48 research outputs found
The Circle of Meaning: From Translation to Paraphrasing and Back
The preservation of meaning between inputs and outputs is perhaps
the most ambitious and, often, the most elusive goal of systems
that attempt to process natural language. Nowhere is this goal of
more obvious importance than for the tasks of machine translation
and paraphrase generation. Preserving meaning between the input and
the output is paramount for both, the monolingual vs bilingual distinction
notwithstanding. In this thesis, I present a novel, symbiotic relationship
between these two tasks that I term the "circle of meaning''.
Today's statistical machine translation (SMT) systems require high
quality human translations for parameter tuning, in addition to
large bi-texts for learning the translation units. This parameter
tuning usually involves generating translations at different points
in the parameter space and obtaining feedback against human-authored
reference translations as to how good the translations. This feedback
then dictates what point in the parameter space should be explored
next. To measure this feedback, it is generally considered wise to have
multiple (usually 4) reference translations to avoid unfair penalization of translation
hypotheses which could easily happen given the large number of ways in which
a sentence can be translated from one language to another.

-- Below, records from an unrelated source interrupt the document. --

/-- TEMP_INT as the number its eight bits hold: the negation is modulo 2^8 (R180). -/
theorem tempIntOf_eq_ofNat (lsb msb : Byte) :
    tempIntOf lsb msb = BitVec.ofNat 8
      (if 128 ≤ msb.toNat then 256 - (integerField lsb msb).toNat else (integerField lsb msb).toNat) := by
  simp only [tempIntOf_eq, minusOf_eq_decide, decide_eq_true_eq]
  split_ifs
  case pos => exact BitVec.eq_of_toNat_eq (BitVec.toNat_neg _)
  case neg => exact BitVec.eq_of_toNat_eq (Nat.mod_eq_of_lt (BitVec.isLt _)).symm

/-- TEMP_INT as an int8 (R184). -/
theorem tempIntOf_toInt (lsb msb : Byte) :
    (tempIntOf lsb msb).toInt = if minusOf msb then -((integerField lsb msb).toNat : Int) else (integerField lsb msb).toNat := by
  have hlt := integerField_lt lsb msb
  have hpos : (integerField lsb msb).toInt = (integerField lsb msb).toNat := BitVec.toInt_eq_toNat_of_lt (by omega)
  have hneg : (-integerField lsb msb).toInt = -(integerField lsb msb).toInt :=
    BitVec.toInt_neg_eq_of_msb (BitVec.msb_eq_false_iff_two_mul_lt.mpr (by omega))
  rw [tempIntOf_eq, apply_ite BitVec.toInt, hneg, hpos]

/-- TEMP_FRAC on the LSB's low nibble, at R9's FRAC_DIVISOR (R185). -/
theorem tempFracOf_eq_ofNat (lsb : Byte) :
    tempFracOf Config.params lsb = BitVec.ofNat 10 (lsb.toNat % 16 * 625 / 1000) := by
  have hnibble : (lsb &&& 0x0F).toNat = lsb.toNat % 16 := Nat.and_two_pow_sub_one_eq_mod _ 4
  rw [tempFracOf, hnibble]
  rfl

/-- TEMP_RAW has the MSB in its upper byte (R180). -/
theorem tempRawOf_eq_ofNat (lsb msb : Byte) : tempRawOf lsb msb = BitVec.ofNat 16 (256 * msb.toNat + lsb.toNat) := by
  have hraw : (tempRawOf lsb msb).toNat = 256 * msb.toNat + lsb.toNat := append_toNat msb lsb
  rw [← hraw, BitVec.ofNat_toNat, BitVec.setWidth_eq]

/-! #### The command (R181) -/

/-- DECODE runs the decode step and completes, on its start tick (R181). -/
theorem exec_decode (s : State) : exec .decode s = .next (complete (decodeSp Config.params { s with pend := false })) := rfl

/-- Settles O39: DECODE is the decode step and the completion (`exec_decode`), and each field it writes is R180's number. -/
theorem decodeComputesTheReading : Obligations.DecodeComputesTheReading := by
  unfold Obligations.DecodeComputesTheReading
  rintro s lsb msb m ip rfl rfl rfl rfl
  rw [exec_decode, ← magnitudeMsb_toNat, ← integerField_toNat, ← tempRawOf_eq_ofNat, ← tempIntOf_eq_ofNat,
    ← tempFracOf_eq_ofNat, ← minusOf_eq_decide]
  rfl

/-- Settles O40: TEMP_INT is the seven-bit integer field or its negation (`tempIntOf_toInt`), so it stays in range. -/
theorem integerPartNeverOverflows : Obligations.IntegerPartNeverOverflows := by
  unfold Obligations.IntegerPartNeverOverflows
  intro s
  refine ⟨_, exec_decode s, ?_⟩
  simp only [complete_tempInt, complete_minus, decodeSp_tempInt, decodeSp_minus]
  have hlt := integerField_lt s.sp[0] s.sp[1]
  have hint := tempIntOf_toInt s.sp[0] s.sp[1]
  cases hm : minusOf s.sp[1]
  case false =>
    simp only [hm, Bool.false_eq_true, if_false] at hint
    exact ⟨by omega, by omega, nofun, nofun, fun _ => hint⟩
  case true =>
    simp only [hm, if_true] at hint
    refine ⟨by omega, by omega, fun _ hzero => ⟨?_, rfl⟩, fun _ => hint, nofun⟩
    rw [tempIntOf_eq, hm, if_pos rfl, hzero]
    rfl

However, this reliance on multiple reference translations
creates a problem since they are labor intensive and expensive to obtain.
Therefore, most current MT datasets only contain a single reference.
This leads to the problem of reference sparsity---the primary open problem
that I address in this dissertation---one that has a serious effect on the
SMT parameter tuning process.
Bannard and Callison-Burch (2005) were the first to provide a practical
connection between phrase-based statistical machine translation and paraphrase
generation. However, their technique is restricted to generating phrasal
paraphrases. I build upon their approach and augment a phrasal paraphrase
extractor into a sentential paraphraser with extremely broad coverage.
The novelty in this augmentation lies in the further strengthening of
the connection between statistical machine translation and paraphrase
generation; whereas Bannard and Callison-Burch only relied on SMT machinery
to extract phrasal paraphrase rules and stopped there, I take it a few
steps further and build a full English-to-English SMT system. This system
can, as expected, ``translate'' any English input sentence into a new English
sentence with the same degree of meaning preservation that exists in a bilingual
SMT system. In fact, being a state-of-the-art SMT system, it is able to generate
n-best "translations" for any given input sentence. This sentential
paraphraser, built almost entirely from existing SMT machinery, represents
the first 180 degrees of the circle of meaning.
To complete the circle, I describe a novel connection in the other direction.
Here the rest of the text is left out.